**WORK TASK**. Nothing outside the stretch is wanted. Repeat exactly the lines of the listing below from the one that contains "apply BitVec.eq_of_toNat_eq; rw [toNat_fieldN, toNat_formatXY];" through the one that contains "the word. -/", both ends included.

**STORED DATA**.
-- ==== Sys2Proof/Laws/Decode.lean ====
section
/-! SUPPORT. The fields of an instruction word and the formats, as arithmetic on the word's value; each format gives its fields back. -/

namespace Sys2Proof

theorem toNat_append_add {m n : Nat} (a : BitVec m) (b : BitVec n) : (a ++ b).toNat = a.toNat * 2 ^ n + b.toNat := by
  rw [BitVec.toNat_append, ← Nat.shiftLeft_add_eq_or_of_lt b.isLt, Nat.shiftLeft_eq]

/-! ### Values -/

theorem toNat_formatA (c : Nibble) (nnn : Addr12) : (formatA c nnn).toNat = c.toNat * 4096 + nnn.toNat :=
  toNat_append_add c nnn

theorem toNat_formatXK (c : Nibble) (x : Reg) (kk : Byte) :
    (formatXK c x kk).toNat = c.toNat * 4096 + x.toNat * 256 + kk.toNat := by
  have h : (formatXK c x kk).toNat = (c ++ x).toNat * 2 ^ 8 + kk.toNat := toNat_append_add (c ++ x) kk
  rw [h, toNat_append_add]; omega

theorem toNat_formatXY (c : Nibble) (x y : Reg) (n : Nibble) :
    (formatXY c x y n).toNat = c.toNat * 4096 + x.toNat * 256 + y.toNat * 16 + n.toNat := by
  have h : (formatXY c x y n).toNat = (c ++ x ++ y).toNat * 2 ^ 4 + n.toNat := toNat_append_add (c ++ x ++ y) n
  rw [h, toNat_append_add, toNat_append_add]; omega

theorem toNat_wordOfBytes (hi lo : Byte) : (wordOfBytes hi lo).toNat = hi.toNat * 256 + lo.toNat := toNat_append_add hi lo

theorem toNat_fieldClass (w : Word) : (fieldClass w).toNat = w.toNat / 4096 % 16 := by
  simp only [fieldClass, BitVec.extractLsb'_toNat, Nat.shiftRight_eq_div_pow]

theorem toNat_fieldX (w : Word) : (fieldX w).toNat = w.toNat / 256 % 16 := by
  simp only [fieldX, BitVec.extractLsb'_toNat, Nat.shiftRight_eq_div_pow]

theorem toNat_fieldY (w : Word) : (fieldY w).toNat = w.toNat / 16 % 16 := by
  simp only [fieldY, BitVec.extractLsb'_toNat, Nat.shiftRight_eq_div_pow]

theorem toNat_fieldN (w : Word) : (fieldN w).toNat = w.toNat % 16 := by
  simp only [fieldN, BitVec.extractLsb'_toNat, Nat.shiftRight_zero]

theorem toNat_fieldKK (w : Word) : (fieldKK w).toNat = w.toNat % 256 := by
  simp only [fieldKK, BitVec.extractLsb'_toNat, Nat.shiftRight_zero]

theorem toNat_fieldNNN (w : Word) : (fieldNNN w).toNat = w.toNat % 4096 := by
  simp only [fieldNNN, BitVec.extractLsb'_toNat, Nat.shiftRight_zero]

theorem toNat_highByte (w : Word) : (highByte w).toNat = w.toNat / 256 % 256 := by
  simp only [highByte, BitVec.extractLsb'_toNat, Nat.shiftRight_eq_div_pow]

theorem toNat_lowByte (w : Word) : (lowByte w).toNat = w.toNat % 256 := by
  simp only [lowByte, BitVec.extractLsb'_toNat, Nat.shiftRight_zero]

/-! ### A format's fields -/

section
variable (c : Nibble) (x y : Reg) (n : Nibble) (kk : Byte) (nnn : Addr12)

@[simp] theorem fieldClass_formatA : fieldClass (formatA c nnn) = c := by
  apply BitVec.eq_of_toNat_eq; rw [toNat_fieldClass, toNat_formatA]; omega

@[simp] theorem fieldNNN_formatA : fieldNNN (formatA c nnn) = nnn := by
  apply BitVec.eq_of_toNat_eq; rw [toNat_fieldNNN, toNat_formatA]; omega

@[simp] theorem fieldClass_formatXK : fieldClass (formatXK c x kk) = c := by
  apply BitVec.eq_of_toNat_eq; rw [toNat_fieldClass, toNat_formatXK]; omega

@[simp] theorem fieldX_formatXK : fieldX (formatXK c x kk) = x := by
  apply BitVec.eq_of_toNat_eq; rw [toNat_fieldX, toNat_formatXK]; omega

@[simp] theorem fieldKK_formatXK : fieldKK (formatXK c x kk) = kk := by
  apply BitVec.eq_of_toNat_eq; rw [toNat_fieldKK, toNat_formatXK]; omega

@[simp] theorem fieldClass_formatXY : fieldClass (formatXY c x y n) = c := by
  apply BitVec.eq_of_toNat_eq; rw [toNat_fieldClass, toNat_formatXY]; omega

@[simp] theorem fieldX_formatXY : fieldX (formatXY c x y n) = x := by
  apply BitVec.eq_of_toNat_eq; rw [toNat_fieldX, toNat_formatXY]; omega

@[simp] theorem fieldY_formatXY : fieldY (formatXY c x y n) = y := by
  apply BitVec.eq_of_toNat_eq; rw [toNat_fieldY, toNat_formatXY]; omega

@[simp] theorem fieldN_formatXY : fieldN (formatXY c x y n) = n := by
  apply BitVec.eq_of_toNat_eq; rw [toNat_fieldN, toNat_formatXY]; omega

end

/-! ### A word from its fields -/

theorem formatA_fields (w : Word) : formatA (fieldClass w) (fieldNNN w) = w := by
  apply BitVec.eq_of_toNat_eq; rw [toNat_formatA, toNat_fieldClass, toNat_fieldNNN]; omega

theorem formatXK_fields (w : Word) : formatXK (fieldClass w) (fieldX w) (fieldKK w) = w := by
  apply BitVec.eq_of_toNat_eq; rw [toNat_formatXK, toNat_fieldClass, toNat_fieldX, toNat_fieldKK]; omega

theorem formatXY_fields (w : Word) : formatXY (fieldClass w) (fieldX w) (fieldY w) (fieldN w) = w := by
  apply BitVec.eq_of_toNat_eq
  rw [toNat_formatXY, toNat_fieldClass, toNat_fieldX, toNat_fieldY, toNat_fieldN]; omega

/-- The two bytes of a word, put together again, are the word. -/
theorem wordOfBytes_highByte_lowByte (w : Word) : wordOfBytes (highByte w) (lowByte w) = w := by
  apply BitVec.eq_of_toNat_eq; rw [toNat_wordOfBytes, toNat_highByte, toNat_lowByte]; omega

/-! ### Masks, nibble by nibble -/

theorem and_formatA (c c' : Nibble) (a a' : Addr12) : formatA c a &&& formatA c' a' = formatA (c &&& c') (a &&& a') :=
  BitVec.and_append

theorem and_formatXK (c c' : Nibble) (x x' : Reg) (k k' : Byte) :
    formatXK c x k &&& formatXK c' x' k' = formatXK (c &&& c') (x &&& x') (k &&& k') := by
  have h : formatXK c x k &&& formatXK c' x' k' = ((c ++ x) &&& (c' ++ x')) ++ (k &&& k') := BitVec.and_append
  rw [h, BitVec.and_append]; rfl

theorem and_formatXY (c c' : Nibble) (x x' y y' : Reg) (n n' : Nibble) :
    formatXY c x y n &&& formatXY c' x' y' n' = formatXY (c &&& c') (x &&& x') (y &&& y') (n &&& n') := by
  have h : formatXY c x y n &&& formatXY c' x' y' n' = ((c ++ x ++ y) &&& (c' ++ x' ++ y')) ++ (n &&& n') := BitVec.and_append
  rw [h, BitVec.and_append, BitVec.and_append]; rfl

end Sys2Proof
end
--
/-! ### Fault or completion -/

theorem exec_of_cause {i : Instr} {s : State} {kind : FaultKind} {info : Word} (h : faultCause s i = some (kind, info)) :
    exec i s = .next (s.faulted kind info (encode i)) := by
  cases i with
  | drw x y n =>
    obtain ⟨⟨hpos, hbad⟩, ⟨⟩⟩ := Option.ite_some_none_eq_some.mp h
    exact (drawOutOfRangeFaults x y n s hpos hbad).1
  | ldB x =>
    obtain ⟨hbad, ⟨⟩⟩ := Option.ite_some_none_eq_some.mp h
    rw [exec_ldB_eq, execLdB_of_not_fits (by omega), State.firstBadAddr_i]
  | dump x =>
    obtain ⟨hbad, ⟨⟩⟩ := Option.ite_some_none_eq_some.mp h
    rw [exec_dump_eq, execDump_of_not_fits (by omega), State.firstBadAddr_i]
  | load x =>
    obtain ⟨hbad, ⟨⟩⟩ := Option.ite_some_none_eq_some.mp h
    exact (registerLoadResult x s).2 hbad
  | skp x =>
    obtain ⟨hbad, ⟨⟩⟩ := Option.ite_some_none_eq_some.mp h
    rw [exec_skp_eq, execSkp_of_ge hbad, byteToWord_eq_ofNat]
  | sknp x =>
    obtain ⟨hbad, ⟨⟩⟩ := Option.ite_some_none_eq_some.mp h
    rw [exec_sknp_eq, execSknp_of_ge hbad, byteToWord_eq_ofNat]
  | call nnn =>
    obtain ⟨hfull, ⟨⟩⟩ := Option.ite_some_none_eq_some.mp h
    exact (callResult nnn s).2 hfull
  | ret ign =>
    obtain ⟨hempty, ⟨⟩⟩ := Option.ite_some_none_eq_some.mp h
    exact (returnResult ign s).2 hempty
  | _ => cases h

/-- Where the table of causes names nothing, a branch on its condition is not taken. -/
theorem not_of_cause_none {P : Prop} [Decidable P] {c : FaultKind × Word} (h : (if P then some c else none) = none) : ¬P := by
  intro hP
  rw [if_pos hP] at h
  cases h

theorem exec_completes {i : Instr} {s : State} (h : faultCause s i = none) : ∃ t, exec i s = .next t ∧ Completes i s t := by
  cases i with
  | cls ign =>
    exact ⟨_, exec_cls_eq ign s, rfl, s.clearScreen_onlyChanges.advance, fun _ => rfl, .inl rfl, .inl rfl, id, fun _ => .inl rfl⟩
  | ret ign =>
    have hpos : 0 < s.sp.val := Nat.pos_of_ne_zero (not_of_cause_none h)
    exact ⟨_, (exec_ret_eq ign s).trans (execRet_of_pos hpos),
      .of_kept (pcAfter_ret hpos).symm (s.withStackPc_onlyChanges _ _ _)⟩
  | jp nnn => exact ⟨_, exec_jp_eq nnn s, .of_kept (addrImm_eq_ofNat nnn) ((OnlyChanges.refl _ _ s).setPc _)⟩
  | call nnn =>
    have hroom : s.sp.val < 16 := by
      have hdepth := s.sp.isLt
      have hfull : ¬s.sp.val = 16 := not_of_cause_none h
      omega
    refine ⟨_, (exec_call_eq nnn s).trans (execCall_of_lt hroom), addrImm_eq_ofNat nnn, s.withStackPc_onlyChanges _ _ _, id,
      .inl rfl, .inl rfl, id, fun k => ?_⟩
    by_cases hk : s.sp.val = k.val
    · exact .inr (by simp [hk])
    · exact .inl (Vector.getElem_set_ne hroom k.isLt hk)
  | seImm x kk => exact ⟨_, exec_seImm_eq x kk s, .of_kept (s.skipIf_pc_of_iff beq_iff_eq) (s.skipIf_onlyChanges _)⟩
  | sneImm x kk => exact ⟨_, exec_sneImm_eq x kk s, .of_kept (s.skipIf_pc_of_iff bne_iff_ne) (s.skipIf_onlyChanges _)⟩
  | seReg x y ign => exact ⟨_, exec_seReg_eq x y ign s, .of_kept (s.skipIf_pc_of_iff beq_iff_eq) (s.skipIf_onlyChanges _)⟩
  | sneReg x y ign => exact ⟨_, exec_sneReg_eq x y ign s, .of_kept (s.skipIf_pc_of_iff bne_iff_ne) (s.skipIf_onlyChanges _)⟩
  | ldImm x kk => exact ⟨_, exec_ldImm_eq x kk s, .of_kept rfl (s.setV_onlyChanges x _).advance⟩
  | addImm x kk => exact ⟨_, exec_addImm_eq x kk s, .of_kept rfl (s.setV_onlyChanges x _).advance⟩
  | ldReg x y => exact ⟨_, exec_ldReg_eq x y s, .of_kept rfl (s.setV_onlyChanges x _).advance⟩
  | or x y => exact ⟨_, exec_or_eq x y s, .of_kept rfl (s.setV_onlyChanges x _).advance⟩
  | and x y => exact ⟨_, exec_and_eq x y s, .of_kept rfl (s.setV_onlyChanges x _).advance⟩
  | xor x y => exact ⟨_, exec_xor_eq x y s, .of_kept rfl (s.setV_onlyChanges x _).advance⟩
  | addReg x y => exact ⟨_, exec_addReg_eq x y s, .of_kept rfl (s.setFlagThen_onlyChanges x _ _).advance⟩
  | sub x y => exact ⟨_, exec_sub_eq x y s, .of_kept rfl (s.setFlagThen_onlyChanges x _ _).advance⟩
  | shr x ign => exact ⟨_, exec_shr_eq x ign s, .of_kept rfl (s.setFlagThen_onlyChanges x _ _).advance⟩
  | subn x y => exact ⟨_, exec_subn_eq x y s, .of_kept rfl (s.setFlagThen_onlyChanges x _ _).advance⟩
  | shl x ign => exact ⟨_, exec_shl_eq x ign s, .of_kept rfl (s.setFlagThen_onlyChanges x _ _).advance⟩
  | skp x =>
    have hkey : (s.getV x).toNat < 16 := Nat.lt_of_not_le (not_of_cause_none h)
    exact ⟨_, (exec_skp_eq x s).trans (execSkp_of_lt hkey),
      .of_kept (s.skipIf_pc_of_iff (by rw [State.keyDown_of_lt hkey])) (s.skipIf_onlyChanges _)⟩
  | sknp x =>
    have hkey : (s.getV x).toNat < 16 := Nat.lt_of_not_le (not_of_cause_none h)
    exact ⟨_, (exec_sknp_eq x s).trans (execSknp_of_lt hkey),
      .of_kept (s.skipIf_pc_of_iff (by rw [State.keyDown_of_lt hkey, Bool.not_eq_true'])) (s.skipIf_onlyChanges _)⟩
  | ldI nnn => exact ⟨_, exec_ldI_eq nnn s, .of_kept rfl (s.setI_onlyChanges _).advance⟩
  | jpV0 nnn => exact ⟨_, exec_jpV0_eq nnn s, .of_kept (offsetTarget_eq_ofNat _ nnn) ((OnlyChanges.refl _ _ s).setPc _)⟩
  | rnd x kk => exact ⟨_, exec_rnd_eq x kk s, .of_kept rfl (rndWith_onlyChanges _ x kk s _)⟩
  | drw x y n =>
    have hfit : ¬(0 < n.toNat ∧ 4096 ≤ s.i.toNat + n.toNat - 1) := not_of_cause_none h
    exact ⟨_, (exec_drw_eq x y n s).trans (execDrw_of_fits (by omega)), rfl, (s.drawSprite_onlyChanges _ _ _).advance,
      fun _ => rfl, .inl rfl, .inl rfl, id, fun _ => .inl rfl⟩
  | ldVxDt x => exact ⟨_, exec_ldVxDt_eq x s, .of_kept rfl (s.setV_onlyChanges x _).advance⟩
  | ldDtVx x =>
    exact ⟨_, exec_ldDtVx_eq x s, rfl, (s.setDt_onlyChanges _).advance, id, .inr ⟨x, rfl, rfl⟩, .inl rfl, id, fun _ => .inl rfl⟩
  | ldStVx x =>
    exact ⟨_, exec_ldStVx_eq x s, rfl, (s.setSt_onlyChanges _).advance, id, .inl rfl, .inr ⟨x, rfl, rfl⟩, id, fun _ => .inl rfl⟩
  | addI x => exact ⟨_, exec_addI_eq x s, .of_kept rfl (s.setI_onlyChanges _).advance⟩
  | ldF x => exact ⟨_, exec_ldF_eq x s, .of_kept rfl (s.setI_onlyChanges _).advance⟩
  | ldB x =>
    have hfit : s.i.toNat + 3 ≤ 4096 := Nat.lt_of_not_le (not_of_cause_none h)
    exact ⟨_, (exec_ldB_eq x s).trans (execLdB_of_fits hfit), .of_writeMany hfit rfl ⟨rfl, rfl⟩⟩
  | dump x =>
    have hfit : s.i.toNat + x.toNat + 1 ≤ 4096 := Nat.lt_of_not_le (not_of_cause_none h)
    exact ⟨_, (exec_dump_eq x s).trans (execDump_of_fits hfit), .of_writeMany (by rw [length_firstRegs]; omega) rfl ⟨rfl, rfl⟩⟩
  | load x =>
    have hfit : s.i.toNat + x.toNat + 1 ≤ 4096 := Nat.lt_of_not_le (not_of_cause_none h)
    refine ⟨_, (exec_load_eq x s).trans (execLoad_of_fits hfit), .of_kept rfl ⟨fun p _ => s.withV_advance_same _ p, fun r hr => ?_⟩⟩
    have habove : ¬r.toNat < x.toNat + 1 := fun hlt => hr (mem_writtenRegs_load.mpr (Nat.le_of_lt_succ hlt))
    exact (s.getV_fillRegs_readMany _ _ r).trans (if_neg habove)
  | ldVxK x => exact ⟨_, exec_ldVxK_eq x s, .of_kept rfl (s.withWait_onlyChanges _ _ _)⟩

**ANSWER BOX**.
  apply BitVec.eq_of_toNat_eq; rw [toNat_fieldN, toNat_formatXY]; omega

end

/-! ### A word from its fields -/

theorem formatA_fields (w : Word) : formatA (fieldClass w) (fieldNNN w) = w := by
  apply BitVec.eq_of_toNat_eq; rw [toNat_formatA, toNat_fieldClass, toNat_fieldNNN]; omega

theorem formatXK_fields (w : Word) : formatXK (fieldClass w) (fieldX w) (fieldKK w) = w := by
  apply BitVec.eq_of_toNat_eq; rw [toNat_formatXK, toNat_fieldClass, toNat_fieldX, toNat_fieldKK]; omega

theorem formatXY_fields (w : Word) : formatXY (fieldClass w) (fieldX w) (fieldY w) (fieldN w) = w := by
  apply BitVec.eq_of_toNat_eq
  rw [toNat_formatXY, toNat_fieldClass, toNat_fieldX, toNat_fieldY, toNat_fieldN]; omega

/-- The two bytes of a word, put together again, are the word. -/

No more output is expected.